Earlier this week, after the Walt Disney Company released its first quarter earnings, CEO Bob Iger confirmed that he still plans to work with president Donald Trump.

Some had hoped that after Iger skipped out on a meeting with the president last week, he would follow the lead of Uber CEO Travis Kalanick and leave Trump’s business advisory council for good.
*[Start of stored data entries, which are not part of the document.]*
-- ==== Sys2Proof/Tests/Slice0.lean ====
section
/-! SUPPORT. The model's own tests. Expected values are those of the spec's vectors (`95_test_vectors.md`, named in each
docstring) or written out by hand from its encodings; the last section shows, for every obligation with hypotheses, states
and operands that meet them. -/

namespace Sys2Proof.Tests

open Sys2Proof Sys2Proof.Machine

/-! ## Helpers -/

/-- The reset state with the environment's answers listed. -/
def asked (status busstat : List Word) : State := { State.reset with statusIn := status, busstatIn := busstat }

/-- The state after a REQUEST_FAST from `asked status busstat`, with an empty trace. -/
def inBracket (status busstat : List Word) : State :=
  { asked status busstat with
    owner := .main
    bus := { busreq := 0x0100#16, copreset := 0x0100#16, copResetMayBeOn := true, coproc := .silenced } }

/-- A state with `QCAP = q` and `CURSOR = n`. -/
def queued (q n : Nat) : State := { State.resetWith { Params.default with qcap := q } with cursor := n }

/-- The command, then `n` more steps. -/
def runs (i : Instr) (n : Nat) (s : State) : Result := Result.andThen (exec i s) (steps n)

/-- A view of the state a run ends in. -/
def seen {α : Type} (f : State → α) : Result → Option α
  | .next s => some (f s)
  | .fault _ | .refused _ => none

/-- The fault a run ends in. -/
def faultOf : Result → Option Fault
  | .fault f => some f
  | .next _ | .refused _ => none

/-- Words written to the control port. -/
def ctrl (ws : List Word) : List Event := ws.map (.write .ctrl)

/-! ## The encodings, written out bit by bit (rules R51, R52, R54) -/

/-- The arbiter family, descriptors of V7. -/
theorem test_decode_arbiter :
    decode 0x000000000000000000000000#96 = .ok .request ∧ decode 0x010000000000000000000000#96 = .ok .requestFast ∧
    decode 0x020000000000000000000000#96 = .ok .release ∧ decode 0x030000000000000000000000#96 = .ok .isFree := by decide

/-- The engine family, descriptors of V4.6, V4.10, V5 row 3, V6. -/
theorem test_decode_engine :
    decode 0x1000020_0000AC00000001000#96 = .ok (.transferFast 0x1000#32 0xC000#16 10#16 2#8 .vram) ∧
    decode 0x110102000010FFF8FFFFFFF0#96 = .ok (.transfer 0xFFFFFFF0#32 0xFFF8#16 16#16 2#8 .cram) ∧
    decode 0x1200025A0100FFFF00000000#96 = .ok (.fill 0xFFFF#16 0x100#16 0x5A#8 2#8) ∧
    decode 0x130000000000000000000000#96 = .ok .wait := by decide

/-- The queue family, descriptors of V2 row 3, P5, V7, V8.5. -/
theorem test_decode_queue :
    decode 0x200204000014000000FF1234#96 = .ok (.pushFast 0xFF1234#32 0#16 0x14#16 4#8 .vsram) ∧
    decode 0x21000200000C01000003FFF0#96 = .ok (.push 0x3FFF0#32 0x100#16 12#16 2#8 .vram) ∧
    decode 0x220000000000000000000000#96 = .ok .flush ∧ decode 0x230000000000000000000000#96 = .ok .size ∧
    decode 0x240000000000000000000000#96 = .ok .clear := by decide

/-- V9, the illegal descriptors and the reason of each. -/
theorem test_decode_illegal :
    decode 0x040000000000000000000000#96 = .rejected .reservedOp ∧
    decode 0x140000000000000000000000#96 = .rejected .reservedOp ∧
    decode 0xFF0000000000000000000000#96 = .rejected .reservedOp ∧
    decode 0x000002000000000000000000#96 = .rejected .unusedFieldNotZero ∧
    decode 0x21800200000AC00000001000#96 = .rejected .reservedTarget ∧
    decode 0x11000201000AC00000001000#96 = .rejected .unusedFieldNotZero ∧
    decode 0x120101FF0002100000000000#96 = .rejected .unusedFieldNotZero ∧
    decode 0x120001FF0002100000000002#96 = .rejected .unusedFieldNotZero := by decide

/-- V9, the two legal descriptors at the edges. -/
theorem test_decode_legal_extremes :
    decode 0x110000000000000000000000#96 = .ok (.transfer 0#32 0#16 0#16 0#8 .vram) ∧
    decode 0x2002FF00FFFFFFFFFFFFFFFF#96 = .ok (.pushFast 0xFFFFFFFF#32 0xFFFF#16 0xFFFF#16 0xFF#8 .vsram) := by decide

/-- The encoder on a row of V2. -/
theorem test_encode_pushFast :
    encode (.pushFast 0xFF8000#32 0#16 0x40#16 2#8 .cram) = 0x200102000040000000FF8000#96 := by decide

/-- No descriptor fits two rows of the opcode table. -/
theorem test_opcode_rows_apart : opcodeRows.Pairwise (fun r t => r.apart t = true) := by decide

/-- Rule R66: the spec's own example, with `VRAM_CMD` as another spelling, and two texts that are no command. -/
theorem test_parse :
    parse "PUSH_FAST 0x1000, 0xC000, 10, 2, VRAM".toList = some (.pushFast 0x1000#32 0xC000#16 10#16 2#8 .vram) ∧
    parse "PUSH_FAST 0x1000,0xC000,10,2,VRAM_CMD".toList = some (.pushFast 0x1000#32 0xC000#16 10#16 2#8 .vram) ∧
    parse "FILL 0x1000, 2, 0xFF, 1".toList = some (.fill 0x1000#16 2#16 0xFF#8 1#8) ∧
    parse "WAIT".toList = some .wait ∧ parse "FILL 0x1000, 2, 256, 1".toList = none ∧
    parse "SIZE 1".toList = none := by decide

/-! ## What is not well formed is refused (rules R5, R64) -/

/-- One ill-formed parameter table for each constraint of rule R5, each refused by its own check and by `Params.wf`. -/
theorem test_wf_params :
    Params.default.wf = true ∧
    ({ Params.default with qcap := 0 } : Params).qcapOk = false ∧
    ({ Params.default with qcap := 65536 } : Params).wf = false ∧
    ({ Params.default with selLenh := 0x13#5 } : Params).selsDistinct = false ∧
    ({ Params.default with regwSelLsb := 7 } : Params).selLsbOk = false ∧
    ({ Params.default with fillSelect := 0x5780#16 } : Params).fillSelectOk = false ∧
    ({ Params.default with baseDma := ⟨0x40010080#32, 0xC0000080#32, 0x40000090#32⟩ } : Params).baseDma.ok = false ∧
    ({ Params.default with baseSet := ⟨0x40000000#32, 0xC0000001#32, 0x40000010#32⟩ } : Params).baseSet.ok = false ∧
    ({ Params.default with fillBase := 0x40000000#32 } : Params).fillBaseOk = false ∧
    ({ Params.default with statusDmaBit := 16 } : Params).statusBitOk = false ∧
    ({ Params.default with busreqAssert := 0#16 } : Params).busreqOk = false ∧
    ({ Params.default with addrData := 0xC00004#32 } : Params).addrsDistinct = false := by decide

/-- The same tables are refused as wholes. -/
theorem test_wf_params_whole :
    ([{ Params.default with qcap := 0 }, { Params.default with selLenh := 0x13#5 },
      { Params.default with regwSelLsb := 7 }, { Params.default with fillSelect := 0x5780#16 },
      { Params.default with baseDma := ⟨0x40010080#32, 0xC0000080#32, 0x40000090#32⟩ },
      { Params.default with baseSet := ⟨0x40000000#32, 0xC0000001#32, 0x40000010#32⟩ },
      { Params.default with fillBase := 0x40000000#32 }, { Params.default with statusDmaBit := 16 },
      { Params.default with busreqAssert := 0#16 }, { Params.default with addrData := 0xC00004#32 }] :
        List Params).all (fun p => !p.wf) = true := by decide

/-- One ill-formed descriptor for each condition of rule R64, and `TGT = 2`, the last legal selector. -/
theorem test_wf_descriptor :
    Descriptor.reservedOp 0x250000000000000000000000#96 = true ∧
    Descriptor.unusedFieldNotZero 0x220000000000000000000001#96 = true ∧
    Descriptor.unusedFieldNotZero 0x11000201000AC00000001000#96 = true ∧
    Descriptor.unusedFieldNotZero 0x120001FF0002100000000002#96 = true ∧
    Descriptor.reservedTarget 0x10030200000AC00000001000#96 = true ∧
    Descriptor.legal 0x10030200000AC00000001000#96 = false ∧
    Descriptor.legal 0x10020200000AC00000001000#96 = true := by decide

/-! ## The words (V1 to V3, V11) -/

/-- V1: register-write words for both positions of the select code. -/
theorem test_regw :
    regw Params.default 0x13#5 0x0A#8 = 0x930A#16 ∧ regw Params.default 0x17#5 0x7F#8 = 0x977F#16 ∧
    regw { Params.default with regwSelLsb := 9 } 0x13#5 0x0A#8 = 0xA60A#16 ∧
    regw { Params.default with regwSelLsb := 9 } 0x0F#5 0xFF#8 = 0x9EFF#16 := by decide

/-- V1: trigger commands. -/
theorem test_trig :
    trig 0x40000080#32 0x3FFF#16 = 0x7FFF0080#32 ∧ trig 0x40000080#32 0x4000#16 = 0x40000081#32 ∧
    trig 0x40000080#32 0xFFFF#16 = 0x7FFF0083#32 ∧ trig 0xC0000080#32 0x0020#16 = 0xC0200080#32 ∧
    trig 0x40000090#32 0x004E#16 = 0x404E0090#32 := by decide

/-- V2: four rows. -/
theorem test_build :
    (build Params.default 0x1000#32 0xC000#16 10#16 2#8 .vram).words =
      [0x8F02#16, 0x930A#16, 0x9400#16, 0x9500#16, 0x9608#16, 0x9700#16, 0x4000#16, 0x0083#16] ∧
    (build Params.default 0xFF1234#32 0#16 0x14#16 4#8 .vsram).words =
      [0x8F04#16, 0x9314#16, 0x9400#16, 0x951A#16, 0x9689#16, 0x977F#16, 0x4000#16, 0x0090#16] ∧
    (build Params.default 0x1FFFFFE#32 0x4000#16 1#16 2#8 .vram).words =
      [0x8F02#16, 0x9301#16, 0x9400#16, 0x95FF#16, 0x96FF#16, 0x977F#16, 0x4000#16, 0x0081#16] ∧
    (build Params.default 0xFFFFFFFE#32 0x8001#16 0x1234#16 0xFF#8 .vram).words =
      [0x8FFF#16, 0x9334#16, 0x9412#16, 0x95FF#16, 0x96FF#16, 0x977F#16, 0x4001#16, 0x0082#16] := by decide

/-- V3: `REMAIN` and the crossing predicate. -/
theorem test_remain :
    remain 0x00000000#32 = 0x10000 ∧ remain 0x00000002#32 = 0xFFFF ∧ remain 0x0001FFFE#32 = 1 ∧
    remain 0x00020000#32 = 0x10000 ∧ remain 0x12345678#32 = 0xD4C4 ∧ remain 0xFFFFFFFE#32 = 1 ∧
    remain 0x0001FFFD#32 = 1 ∧ remain 0x0001FFFF#32 = 0 ∧ crosses 0x0001FF00#32 0x80#16 = false ∧
    crosses 0x0001FF00#32 0x81#16 = true ∧ crosses 0x00020000#32 0xFFFF#16 = false ∧
    crosses 0x0001FFFF#32 1#16 = true := by decide

/-- V11: responses as bits. -/
theorem test_response_bits :
    Response.bits ⟨true, 0#16⟩ = 0x10000#17 ∧ Response.bits ⟨false, 0#16⟩ = 0x00000#17 ∧
    Response.bits ⟨true, 65535#16⟩ = 0x1FFFF#17 := by decide

/-! ## The arbiter (V7) -/

/-- V7 row 1. -/
theorem test_request :
    seen (fun s => (s.trace, s.responses, s.owner)) (runs .request 4 (asked [] [0x0100#16, 0#16])) =
      some ([.write .busreq 0x0100#16, .write .copreset 0x0100#16, .read .busstat 0x0100#16, .read .busstat 0#16],
        [⟨true, 0#16⟩], .main) := by decide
But Iger confirmed his intentions to pursue a relationship with Trump in this CNBC interview:

He laid out the reasons for wanting to get on Trump’s good side:

“As a member of the business community, it’s a great opportunity for me to have a direct pipeline to the president and the senior members of his team.…I have a real good opportunity to be the sole representative of our industry on a number of very important issues: intellectual property protection, trade-related issues, specifically for Disney obviously any changes in the tax law could have a profound impact on our bottomline. The corporate tax rate is the highest in the world, and we pay a very high corporate tax rate and believe that it is time for that to re-examined, and that could potentially be a real boon to the Walt Disney Company.

He also mentioned the importance of getting in Trump’s ear about avoiding a trade war with China, which would do “short-term damage” to Disney’s businesses.
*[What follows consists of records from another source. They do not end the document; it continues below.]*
-- ==== Sys2Proof/Config.lean ====
section
/-! DEFINITION. The host's moves, the implementation parameters of 00_scope.md R5, and the free
values. -/

namespace Sys2Proof

/-! ### The host's moves -/

namespace Machine

/-- A host answer to an input request (42_io.md R75). -/
inductive InAnswer where
  /-- `InValue(v)`, any integer `v` -/
  | value (v : Int)
  /-- `InMalformed` -/
  | malformed
  deriving DecidableEq, Repr

/-- A move of the host (42_io.md R75, R81; 70_reset_and_hazards.md R109). -/
inductive HostMove where
  /-- answer the outstanding input request -/
  | answer (a : InAnswer)
  /-- `OutAck`: accept the outstanding output -/
  | outAck
  /-- load and start an image -/
  | load (image : List Word)
  /-- do nothing for one step: an answer that comes later -/
  | idle
  deriving DecidableEq, Repr, Inhabited

end Machine

/-! ### The parameters -/

/-- What Add and Multiply do when the exact result does not fit in `W` bits (R5, D2). -/
inductive OverflowPolicy where
  /-- the instruction raises Overflow, the default -/
  | fault
  /-- the result is wrapped to `W` bits -/
  | wrap
  deriving DecidableEq, Repr

/-- The parameters of R5 that are fixed for a core. `N`, the fourth one, is set by each load and
is the size of the memory (`Memory.size`). -/
structure Params where
  /-- width in bits of a word; legal values `W >= 18` (D1) -/
  W : Nat
  overflowPolicy : OverflowPolicy
  /-- whether mode 1 on a write target is a decode error (D5) -/
  strictWriteMode : Bool
  deriving DecidableEq, Repr

/-- The defaults R5 gives: 64, `fault`, `false`. -/
def Params.default : Params :=
  { W := 64, overflowPolicy := .fault, strictWriteMode := false }

/-! ### The free values -/

/-- FREE VALUE. What `io_latch` holds after a load ("`io_latch` is unspecified after load",
70_reset_and_hazards.md R109; 93_implementation_defined.md U6: any value). It has no body; the
load operation applies it to a counter of State and keeps the result in the range of a word.
notes/assumptions/6.md. -/
opaque Config.freeLatch : Nat → Int

/-- FREE VALUE. What a host that nothing is assumed about does, move by move (42_io.md R81;
40_execution_cycle.md R70: the external choices are the input values and "whether and when the host
answers each I/O request"). It has no body, and it is applied to the counter `State.hostIndex`; a move
the host may not make then counts as none. notes/assumptions/23.md. -/
opaque Config.freeHostMove : Nat → Machine.HostMove

end Sys2Proof
end

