-- ==== Sys2Proof/Machine/Operands.lean ====
section
/-! DEFINITION. The addressing-mode resolver (30_encoding.md section 5): every operand form. -/

namespace Sys2Proof.Machine

/-- The parameter word `M[pc + i]` (10_state.md R15). -/
def paramWord (s : State) (i : Nat) : Except Raise Word := memRead s ((s.pc + i : Nat) : Int)

/-- `ReadParam(i, m)` (30_encoding.md R53): the literal word, or the word it addresses. -/
def readParam (s : State) (i : Nat) (m : Mode) : Except Raise Word :=
  match paramWord s i with
  | .error e => .error e
  | .ok p =>
    match m with
    | .immediate => .ok p
    | .position => memRead s p

/-- `WriteAddr(i, m)` (30_encoding.md R54): always an address, whatever the mode, and checked here
(R55). -/
def writeAddr (s : State) (i : Nat) (_m : Mode) : Except Raise Word :=
  match paramWord s i with
  | .error e => .error e
  | .ok t => if OutOfRange s.mem t then .error ⟨.addressError, t⟩ else .ok t

end Sys2Proof.Machine
end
As we’ve made the point before, Iger misunderstands his role as the CEO of the Walt Disney Company; the CEO of Disney cannot just represent the business concerns of company, but must also represent the ethics and values that the Disney brand sells to families around the world.

People throughout the world associate the Disney name and brand with the highest level of quality branded content with an emphasis on family entertainment. Trump’s audiotape confession of being a sexual predator as well as his well-documented history of misogyny, religious discrimination, and bigotry does not complement the expectations that people have of the Walt Disney Company brand.

Iger cozying up to Trump shows a blatant disregard for Disney’s own brand integrity guidelines, and trivializes the messages of tolerance and self-empowerment that Disney sells to children in its films like Zootopia and Frozen.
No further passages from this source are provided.